Financial Health of X Corp.
Yaccarino stated that the revenue of X Corp. is growing in the high single digits quarter-over-quarter across advertising, data licensing, and subscriptions. Despite a debt of $13 billion following Musk’s $44 billion takeover, the company is already cash flow positive, not accounting for debt service costs. Yaccarino projects the company to reach cash flow positivity, even including debt, by the latter half of 2024.
Advertisers’ Cautious Return
Despite these positive indicators, X Corp. faces challenges in recouping its advertising revenue. According to Yaccarino, roughly 90% of the company’s top 100 advertisers have returned, up from 75% in June. However, the returning advertisers are operating with more conservative budgets.
Management and Ownership Misalignment?
Interestingly, at a recent conference, Yaccarino seemed unaware of Musk’s suggestion to charge all users a small fee, which he believes could help in weeding out bots from the platform. This raises questions about how aligned the company’s top management is with its owner, especially when it comes to significant shifts in monetization strategies.

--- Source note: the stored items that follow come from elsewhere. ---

-- ==== Sys2Proof/Machine/Scheduler.lean ====
section
/-!
DEFINITION. The zone rings: expansion, write data, the choice of bands and read revolutions, and a head out of service
(R316, R410, R428 to R433).
-/
namespace Sys2Proof.Machine

/-! ## Expansion (R428, R433) -/

/-- The request pool. -/
def poolSize : Nat := 1048576

/-- The zone ring of a place (R428). -/
def ringOf (psa : Nat) : Nat := psaSide psa * 131072 + psaLayer psa * 16384 + 8 * slotGroup (psaLayer psa) (psaSlot psa) / 13

/-- The mask of sectors of a part. -/
def partMask (is : List Nat) : Nat := is.foldl setBit 0

/-- A cluster of a command ends because its head is out of service (R433). -/
def oosEnd (t k : Nat) (write : Bool) (s : State) : State :=
  modCmd t (fun c => { c with ends := c.ends.insert k { kind := if write then .writeFault else .unrecovered, mask := 0, cause := 0x500A },
                              headOos := true, moved := c.moved ++ [k], tLast := some s.time }) s

/-- A request reaches its ring. -/
def appendReq (r : ClReq) (s : State) : State :=
  s |> setCl { s.cl with reqs := s.cl.reqs.erase r ++ [{ r with queued := some s.time }] }
    |> modCmd r.tag (fun c => { c with tRing := some (c.tRing.getD s.time), phase := if c.phase = 0 then 1 else c.phase }) |> showPool

/-- The payloads of a compressed write's records for cluster `k` (R410). -/
def recordPart' (c : Cmd) (k : Nat) : List (List Nat) :=
  (List.range 32).map (fun i => let a := 32 * k + i; if c.first ≤ a then (c.recd.drop (2048 * (a - c.first))).take 2048 else [])

/-- One cluster of a command made into a request. -/
def makeReq (t k : Nat) (s : State) : State :=
  match s.cl.cmds.find t with
  | none => s
  | some c =>
    let home := homeAt k s
    let place := placeOf home s
    let side := if legacyDisc s then 0 else psaSide place
    let s := modCmd t (fun c => { c with expanded := c.expanded + 1, made := c.made + 1 }) s
    if !inService side s then oosEnd t k (c.op == 2) s
    else
      let whole : Bool := decide (c.recd ≠ [])
      let r : ClReq := { tag := t, cluster := k, home := home, ring := if legacyDisc s then none else some (ringOf place), write := c.op == 2,
                         mask := partMask (c.part k), sectors := if whole then recordPart' c k else [] }
      let s := setCl { s.cl with reqs := s.cl.reqs ++ [r] } s
      if c.op ≠ 2 || (whole && (!bit c.flags 1 || c.checked)) then appendReq r s else showPool s

/-- Clusters of a command made into requests while the pool lasts. -/
def makeReqs (t : Nat) : List Nat → State → State
  | [], s => s
  | k :: ks, s => if s.cl.reqs.length < poolSize then makeReqs t ks (makeReq t k s) else raise ZRG.page ZRG.iPOOL_EMPTY s

/-- The oldest command not wholly expanded; commands that wait for a stream context are passed over (R436). -/
def nextExpand (s : State) : Option (Nat × Cmd) :=
  s.cl.order.findSome? (fun t =>
    match s.cl.cmds.find t with
    | some c => if c.clustered && !c.ended && c.phase ≠ 2 && c.status.isNone && !s.cl.ctxWait.contains t &&
        (!c.placed || decide (c.expanded < clustersIn c.first c.sectors)) then some (t, c) else none
    | none => none)

/-- COMMAND_EXPANSION (R428). -/
def execCommandExpansion (s : State) : Res :=
  match nextExpand s with
  | none => .next s
  | some (t, c) =>
    if !c.placed || !inOrder t c s then .next s
    else
      let n := clustersIn c.first c.sectors
      .next (makeReqs t ((List.range (n - c.expanded)).map (fun i => c.first / 32 + c.expanded + i)) s)

/-! ## Write data (R316, R410, R428, R435) -/

/-- The bytes of a write's part of the transfer: given for the host, read from buffer memory for the others. -/
def writeBytes (c : Cmd) (off n : Nat) (data : List Nat) (s : State) : Option (List Nat) :=
  if c.req = 0 then some data
  else (pieces c off (List.replicate n 0)).bind (fun ps => (ps.mapM (fun p => bufRead p.1 p.2.length s)).map List.flatten)

/-- A write's data taken. -/
def tookData (t k : Nat) (c : Cmd) (bs : List Nat) (s : State) : State :=
  s |> modCmd t (fun c => { c with raw := c.raw.insert k bs }) |> (if c.req = 0 then pmc 0x05 256 (bs.length / 2048) else id)
    |> (match c.job with | some j => portMoved j.port false bs.length | none => if c.req = 0 then fromHost bs.length else id)

/-- Data of one cluster of an uncompressed write: its request reaches the ring, unless a transfer check is awaited. -/
def clusterArrived (t k : Nat) (c : Cmd) (data : List Nat) (s : State) : State :=
  let part := c.part k
  let n := 2048 * part.length
  match s.cl.reqs.find? (fun r => r.tag == t && r.cluster == k && r.write && r.queued.isNone) with
  | none => s
  | some r =>
    match writeBytes c ((max c.first (32 * k) - c.first) * 2048) n data s with
    | none => stopCmd t 0x70 s
    | some bs =>
      if part = [] || bs.length ≠ n || (c.raw.find k).isSome || (pieces c ((max c.first (32 * k) - c.first) * 2048) bs).isNone then s
      else
        let lo := part.headD 0
        let secs := (List.range 32).map (fun i => if part.contains i then (bs.drop (2048 * (i - lo))).take 2048 else [])
        let q := { r with sectors := secs }
        let s := s |> tookData t k c bs |> (fun u => setCl { u.cl with reqs := u.cl.reqs.map (fun x => if x = r then q else x) } u)
        if bit c.flags 1 && !c.checked then s else appendReq q s

/-- All data of a compressed write and the records they compress to: it is placed once those before it are (R410, R435).
Records that do not inflate to the data fail their verification (R406). -/
def compressedArrived (t : Nat) (c : Cmd) (data recs : List Nat) (s : State) : State :=
  match s.cl.strms.find c.stream, writeBytes c 0 c.count data s with
  | some x, some bs =>
    if bs.length ≠ c.count || recs.length % 2048 ≠ 0 || (before t s).any (fun e => e.op == 2 && e.stream == c.stream && !e.placed && !e.ended) then s
    else
      let (out, err) := inflateRecords (recs.length / 2048 + 1) true recs
      let n := recs.length / 2048
      if err.isSome || out ≠ bs || boundSectors c.count < n then stopCmd t 0x70 (tookData t 0 c bs s)
      else s |> tookData t 0 c bs |> setStrm c.stream { x with next := roundUp (x.next + n) 32, written := x.written + n }
        |> placeAt t x.next n |> modCmd t (fun c => { c with recd := recs, aux := n })
  | _, none => stopCmd t 0x70 s
  | none, _ => s

/-- WRITE_DATA_ARRIVED (R428). -/
def execWriteDataArrived (tag : BitVec 12) (cluster : Nat) (data records : List (BitVec 8)) (s : State) : Res :=
  let t := tag.toNat
  match s.cl.cmds.find t with
  | none => .next s
  | some c =>
    if c.op ≠ 2 || c.ended || c.phase = 2 || c.waitDisc || s.cl.ctxWait.contains t || (c.req = 0 && !mayDma s) then .next s
    else if c.placed then .next (clusterArrived t cluster c (data.map BitVec.toNat) s)
    else .next (compressedArrived t c (data.map BitVec.toNat) (records.map BitVec.toNat) s)

/-- XFER_CHECK_COMPARE (R316). -/
def execXferCheckCompare (tag : BitVec 12) (s : State) : Res :=
  let t := tag.toNat
  match s.cl.cmds.find t with
  | none => .next s
  | some c =>
    match crossed c with
    | none => .next s
    | some bs =>
      if c.op ≠ 2 || !bit c.flags 1 || c.checked || c.phase = 2 then .next s
      else if crc64 bs = c.xchk then
        let s := modCmd t (fun c => { c with checked := true }) s
        .next ((s.cl.reqs.filter (fun r => r.tag == t && r.queued.isNone && decide (r.sectors ≠ []))).foldl (fun u r => appendReq r u) s)
      else .next (s |> stopCmd t 0x60 |> cnt CRC.page CRC.XFER_MISMATCH_CNT CRC.kCNT_SAT |> raise CRC.page CRC.iXFER_MISMATCH |> emit 0x400B srcDecode t (crc64 bs) c.xchk)

/-! ## Choosing a band (R429, R430, R432) -/

/-- Requests on the rings of a head's side, the longest waiting first. -/
def sideReqs (h : Nat) (s : State) : List ClReq :=
  s.cl.reqs.filter (fun r => r.queued.isSome && (match r.ring with | some n => n / 131072 == h | none => h == 0))

/-- The register that shows a head's ring. -/
def ringFld (h : Nat) : Fld := if h = 0 then ZRG.RING_L else ZRG.RING_U

/-- The strict sweep's next ring from a ring of the side (R429): its layer's bands ahead, then the next layers', wrapping. -/
def sweepNext (cur : Nat) (rings : List Nat) : Option Nat :=
  let l0 := cur / 16384 % 8
  let b0 := cur % 16384
  let inLayer := fun (l : Nat) => (rings.filter (fun n => n / 16384 % 8 == l)).map (· % 16384)
  let pick := fun (l : Nat) (bs : List Nat) =>
    (if l % 2 = 0 then bs.min? else bs.max?).map (fun b => cur / 131072 * 131072 + l * 16384 + b)
  let ahead := (inLayer l0).filter (fun b => if l0 % 2 = 0 then decide (b0 ≤ b) else decide (b ≤ b0))
  match pick l0 ahead with
  | some n => some n
  | none => ((List.range 8).map (fun i => (l0 + 1 + i) % 8)).findSome? (fun l => pick l (inLayer l))

/-- The scheduler must wait (R432): no speed, a stop asked for, a mode change, a head re-acquiring or out of service, or
SQUALL's re-reads first. -/
def mustWait (h : Nat) (s : State) : Bool :=
  !fon ZRG.page ZRG.CTRL_EN s || !fon SPN.page SPN.STATUS_SPEED_OK s || fon PWR.page PWR.STATUS_TRANSITION s ||
    (s.head h).reacquiring || getMcState h s == 9 || !inService h s || s.dec.held.any (fun kv => psaSide kv.1 == h)

/-- A head goes to a ring. -/
def goRing (h cur n : Nat) (s : State) : State :=
  let left := cur / 16384 % 8 ≠ n / 16384 % 8 || (if cur / 16384 % 2 = 0 then decide (n % 16384 < cur % 16384) else decide (cur % 16384 < n % 16384))
  let w := (sideReqs h s).any (fun r => r.ring == some n && r.write)
  s |> fset ZRG.page (ringFld h) n |> (if left then cnt ZRG.page (if h = 0 then ZRG.SWEEPS_L else ZRG.SWEEPS_U) ZRG.kCNT_SAT else id)
    |> (fun u => setSpin { u.spin with writeNext := w } u) |> newTarget

/-- BAND_CHOICE (R429, R430). -/
def execBandChoice (head : Head) (s : State) : Res :=
  let h := head.n
  let pol := let v := fget ZRG.page ZRG.POLICY s; if v = 3 then 1 else v
  if mustWait h s then .next s
  else
    let s := fset ZRG.page ZRG.STATUS_POLICY_ACT pol s
    let rs := sideReqs h s
    let cur := h * 131072 + fget ZRG.page (ringFld h) s % 131072
    let byAge : Bool := match rs.head? with
      | some r => pol == 1 && decide (r.queued.getD 0 + 25000 * fget ZRG.page ZRG.AGE_MS s < s.time)
      | none => false
    match rs.head? with
    | none => .next (s |> setSpin { s.spin with writeNext := false } |> newTarget)
    | some r =>
      match r.ring with
      | none => .next (s |> setSpin { s.spin with writeNext := r.write } |> newTarget)
      | some n =>
        if pol = 2 then .next (goRing h n n s)
        else if byAge then .next (s |> goRing h n n |> cnt ZRG.page ZRG.AGE_FORCES ZRG.kCNT_SAT |> raise ZRG.page ZRG.iAGE_FORCED)
        else match sweepNext cur (rs.filterMap (fun r => r.ring)) with
          | some n => .next (goRing h cur n s)
          | none => .next s

/-! ## Read revolutions (R431) -/

/-- The register bit that shows a head waiting for buffers, and the one that makes it follow (R177, R431). -/
def holdingFld (h : Nat) : Fld := if h = 0 then ZRG.STATUS_HOLDING_L else ZRG.STATUS_HOLDING_U
/-- MC_CTRL.FOLLOW of a head. -/
def followFld (h : Nat) : Fld := if h = 0 then MC.MC_CTRL_FOLLOW_L else MC.MC_CTRL_FOLLOW_U

/-- Buffers reserved for clusters in turn, or none where one is not to be had. -/
def reserveAll (h : Nat) : List Nat → State → Option State
  | [], s => some s
  | p :: ps, s => if mayReserve h s then reserveAll h ps (reserveBuf p h false s) else none

/-- A head waits a revolution for buffers. -/
def holdRev (h : Nat) (homes : List Nat) (s : State) : State :=
  let s := s |> fset ZRG.page (holdingFld h) 1 |> cnt ZRG.page ZRG.HOLD_REVS ZRG.kCNT_SAT |> pmc 0x0C h 1 |> fset MC.page (followFld h) 0
  let ts := ((s.cl.reqs.filter (fun r => homes.contains r.home && !r.write)).map ClReq.tag).eraseDups
  ts.foldl (fun u t => modCmd t (fun c => { c with held := c.held + 1 }) u) s

/-- READ_REVOLUTION_START (R431). -/
def execReadRevolutionStart (head : Head) (psas : List (BitVec 32)) (s : State) : Res :=
  let h := head.n
  let ps := (psas.map (fun p => psaCluster p.toNat)).eraseDups
  let homes := ps.map (fun p => homeOf p s)
  let wanted := homes.all (fun a => s.cl.reqs.any (fun r => r.home == a && readable r s))
  if ps = [] || !wanted || recording h s || mustWait h s || ps.any (fun p => psaSide p != h) then .next s
  else match reserveAll h (ps.filter (fun p => !s.mem.bufs.any (fun kv => kv.2.1 == p))) s with
    | none => .next (holdRev h homes s)
    | some t => .next (t |> fset ZRG.page (holdingFld h) 0 |> fset MC.page (followFld h) 1)

/-! ## A head out of service (R433) -/

/-- HEAD_OUT_OF_SERVICE. -/
def execHeadOutOfService (head : Head) (s : State) : Res :=
  let h := head.n
  let legacy := legacyDisc s
  let rs := s.cl.reqs.filter (fun r => if legacy then h == 0 else psaSide (placeOf r.home s) == h)
  let told := (s.head h).oosTold && (s.head h).out
  let s := rs.foldl (fun u r => oosEnd r.tag r.cluster r.write (setCl { u.cl with reqs := u.cl.reqs.erase r } u)) s
  let s := s |> setHead h { s.head h with out := true, oosTold := true } |> showPool
  .next (if told then s else emit 0x500A srcHost 0xFF h rs.length s)

end Sys2Proof.Machine
end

Previous Performance and Current Hurdles
Before Musk’s acquisition, Twitter generated nearly $5 billion in annual sales, with almost 90% of it coming from advertising. Now as X Corp., the company faces the challenge of winning back that revenue while servicing a debt that requires about $1.2 billion in annual interest payments.
The Road Ahead: Unfolding Strategies
Yaccarino, who was formerly the ad chief at NBCUniversal Media LLC, has been proactive in bringing new initiatives to X Corp. She recently closed a deal with Paris Hilton and 11:11 Media to promote the company’s live shopping and video products. However, the path to financial stability seems to be laden with uncertainties, compounded by the divergence in views between Musk and Yaccarino.
X Corp.’s plans to introduce a tiered subscription model could be a critical move in the company’s journey towards financial stability and growth. However, the lack of aligned visions between its ownership and management, along with the cautious return of advertisers, adds layers of complexity to this pivot. As X Corp. grapples with these challenges, its strategies and adaptations will set the course for its future in a fast-evolving social media landscape.